Compressa de camomila  

Adicione algumas gotas de óleo de camomila num pequeno pano de algodão, aqueça o pano num saquinho de plástico entre dois sacos de água quente. Aqueça também um pano de flanela. Remova a compressa quente do saquinho de plástico e coloque-a sobre o estômago cobrindo com a flanela e embrulhando-a à volta da barriga. Pode manter durante 1 hora ou mais.

7. Dores de ouvido

Nota: Caso a criança passe frequentemente a mãozinha na região do ouvido, em vez de pressionar a cartilagem anterior da orelha, deve suspeitar-se mais de infeção na boca do que de dor de ouvido.

Saquinho de cebola

Cortar ½  cebola aos pedaços, embrulhar num tecido ou num saquinho e colocá-lo no ouvido da criança. Poderá manter o saquinho com um gorro. A cebola pode ser levemente aquecida (dentro do saquinho)  através do vapor de água quente, de modo a ser mais agradável para a criança.

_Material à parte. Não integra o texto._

/-- A draw from the host's samples with no background ends at its first false sample (R138). -/
theorem drawHost_unset {color : Color} {x y k : Nat} (hq : s.quiet = true)
    (hw : (s.window x y width height).inRange s.params = true) (hb : s.bgValid = false) (hk : k < width * height)
    (hall : ∀ j < k, s.answerAt j = true) (hans : s.answerAt k = false) :
    drawBitmapCore color x y width height .host s =
      .error () (faultEntry .bgUnset 0 0 none
        { (s.afterAnswers (k + 1)).drawnTo (s.window x y width height)
            (drawBytes (fun w h => pixelByte color s.bg (s.answerAt (w * height + h))) y width height) y height k with
          sampleLog := s.sampleLog ++ (drawRequests width height).take (k + 1) }) := by
  have hpu := picksUntil_host (s := { s with sel := true }) (width := width) (height := height) color k (by exact hq)
    (Or.inr hall)
  have htake := pixelsBefore_take_succ
    (fun w h => ({ width := width, height := height, w := w, h := h } : SampleReq)) hk
  refine (drawBitmapCore_stop hq hw hk hpu (stop := fun es => faultEntry .bgUnset 0 0 none
    (({ s with sel := true } : State).drawn es (pixelsBefore (fun _ _ => []) height (k / height) (k % height))
      ((drawRequests width height).take (k + 1)))) ?_).trans ?_
  · intro es
    have hs := sample_drawn (s := { s with sel := true }) (by exact hq) es
      (pixelsBefore (fun _ _ => []) height (k / height) (k % height))
      (pixelsBefore (fun w h => [{ width := width, height := height, w := w, h := h }]) height (k / height) (k % height))
      { width := width, height := height, w := k / height, h := k % height }
    rw [pixelsBefore_length _ (fun _ _ => rfl), Nat.mul_comm, Nat.div_add_mod, htake, ← drawRequests_eq] at hs
    rw [show ({ s with sel := true } : State).answerAt k = false from hans] at hs
    exact pick_unset (by exact hq) hs hb
  · have hn : pixelsBefore (fun _ _ => ([] : List MemReq)) height (k / height) (k % height) = [] := by simp [pixelsBefore]
    have hlen : ((drawRequests width height).take (k + 1)).length = k + 1 := by
      rw [drawRequests_eq, ← htake, List.length_append, pixelsBefore_length _ (fun _ _ => rfl), Nat.mul_comm, Nat.div_add_mod]
      rfl
    rw [hn]
    simp [State.drawn, State.afterAnswers, State.drawnTo, State.emitted, hlen, faultEntry, faultRegisters, endCommand,
      State.answerAt]

/-! ### The first read that is refused -/

/-- A read that is not admitted, in a part of a command (R13). -/
theorem memRead_refused (hq : s.quiet = true) (es : List Event) (rs : List MemReq) {a n : Nat}
    (hn : s.params.readable a n = false) :
    memRead a n (s.drawn es rs []) = .error () (faultEntry .memError 0 n (some a) (s.drawn es rs [])) := by
  rw [memRead_eq (by exact hq)]
  exact if_neg (by simpa using hn)

/-- A header of which one read is refused (R160, R182). -/
theorem readHeader_refused (hq : s.quiet = true) (hr : s.racy = []) (es : List Event) (rs : List MemReq) {f : Nat}
    {pre post : List MemReq} {r : MemReq} (hf : headerReads f = pre ++ r :: post)
    (ha : ∀ q ∈ pre, s.params.readable q.addr q.width = true) (hn : s.params.readable r.addr r.width = false) :
    readHeader f (s.drawn es rs []) =
      .error () (faultEntry .memError 0 r.width (some r.addr) (s.drawn es (rs ++ pre) [])) := by
  match pre, hf with
  | [], hf =>
    injection hf with h1 _
    subst h1
    rw [readHeader, act_bind_error _ (memRead_refused hq es rs hn), List.append_nil]
  | [_], hf =>
    injection hf with h1 hf
    injection hf with h2 _
    subst h1 h2
    rw [readHeader, act_bind_ok _ (memRead_drawn hq hr es rs [] (ha _ (List.mem_cons_self ..))),
      act_bind_error _ (memRead_refused hq es _ hn)]
  | [_, _], hf =>
    injection hf with h1 hf
    injection hf with h2 hf
    injection hf with h3 _
    subst h1 h2 h3
    rw [readHeader, act_bind_ok _ (memRead_drawn hq hr es rs [] (ha _ (List.mem_cons_self ..))),
      act_bind_ok _ (memRead_drawn hq hr es _ [] (ha _ (List.mem_cons_of_mem _ (List.mem_cons_self ..)))),
      act_bind_error _ (memRead_refused hq es _ hn), List.append_assoc]
    rfl
  | _ :: _ :: _ :: pre, hf =>
    have hl := congrArg List.length hf
    simp [headerReads] at hl

/-- A width pass of which one read is refused (R164, R170). -/
theorem textWidthFrom_refused (hq : s.quiet = true) (hr : s.racy = []) (f first last t : Nat) {post : List MemReq}
    {r : MemReq} (hn : s.params.readable r.addr r.width = false) :
    ∀ (n i tw : Nat) (es : List Event) (rs pre : List MemReq), readsFrom s.mem f first last t i n = pre ++ r :: post →
      (∀ q ∈ pre, s.params.readable q.addr q.width = true) →
      textWidthFrom f first last t n i tw (s.drawn es rs []) =
        .error () (faultEntry .memError 0 r.width (some r.addr) (s.drawn es (rs ++ pre) []))
  | 0, i, tw, es, rs, pre, hf, _ => by simp [readsFrom] at hf
  | n + 1, i, tw, es, rs, pre, hf, ha => by
    rw [readsFrom_succ, codeReads, List.cons_append] at hf
    rw [textWidthFrom]
    cases pre with
    | nil =>
      injection hf with h1 _
      subst h1
      rw [act_bind_error _ (memRead_refused hq es rs hn), List.append_nil]
    | cons q pre =>
      injection hf with h1 hf
      subst h1
      rw [act_bind_ok _ (readCode_drawn hq hr es rs (ha _ (List.mem_cons_self ..)))]
      have ha' := fun q h => ha q (List.mem_cons_of_mem _ h)
      by_cases hc : representable first last (textCode s.mem t i) = true
      · rw [if_pos hc] at hf ⊢
        cases pre with
        | nil =>
          injection hf with h1 _
          subst h1
          exact act_bind_error _ (memRead_refused hq es _ hn)
        | cons q pre =>
          injection hf with h1 hf
          subst h1
          rw [act_bind_ok _ (readEntry_drawn hq hr es _ (ha' _ (List.mem_cons_self ..))),
            textWidthFrom_refused hq hr f first last t hn n (i + 1) _ es _ pre hf fun q h => ha' q (List.mem_cons_of_mem _ h)]
          simp
      · rw [if_neg hc] at hf ⊢
        rw [textWidthFrom_refused hq hr f first last t hn n (i + 1) tw es _ pre hf ha']
        simp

8. Dores na região do tórax

Quando há irritação da mucosa das vias respiratórias, geralmente ocorre dor ao tossir e ao respirar. Pode aliviar-se a dor com vaporizações quentes, chá para tosse adoçado com mel (conforme idade da criança) e aplicando compressas de óleo no tórax (óleo de alfazema, de eucalipto ou pinho, devidamente diluídos em óleo de sésamo ou azeite).

 

9. Febre alta

Compressa de limão

Esmague ½  limão numa taça grande com água quente. Embeba uma gaze na água com limão, sacuda-a cuidadosamente e embrulhe-a em torno dos pés da criança, até aos joelhos. Antes de arrefecer, seque a criança e mantenha os pés quentinhos com meias de lã.limao

 

10. Hemorragia nasal

Colocar a criança sentada numa cadeira, com o tronco direito e a cabeça levemente inclinada para a frente. Fechar as narinas na zona onde não há osso, pressionando. Após 5 minutos (contados no relógio) soltar, fazer a criança assoar o nariz e verificar se ocorre novo sangramento. Se após 10 minutos a hemorragia perdurar, consultar um médico.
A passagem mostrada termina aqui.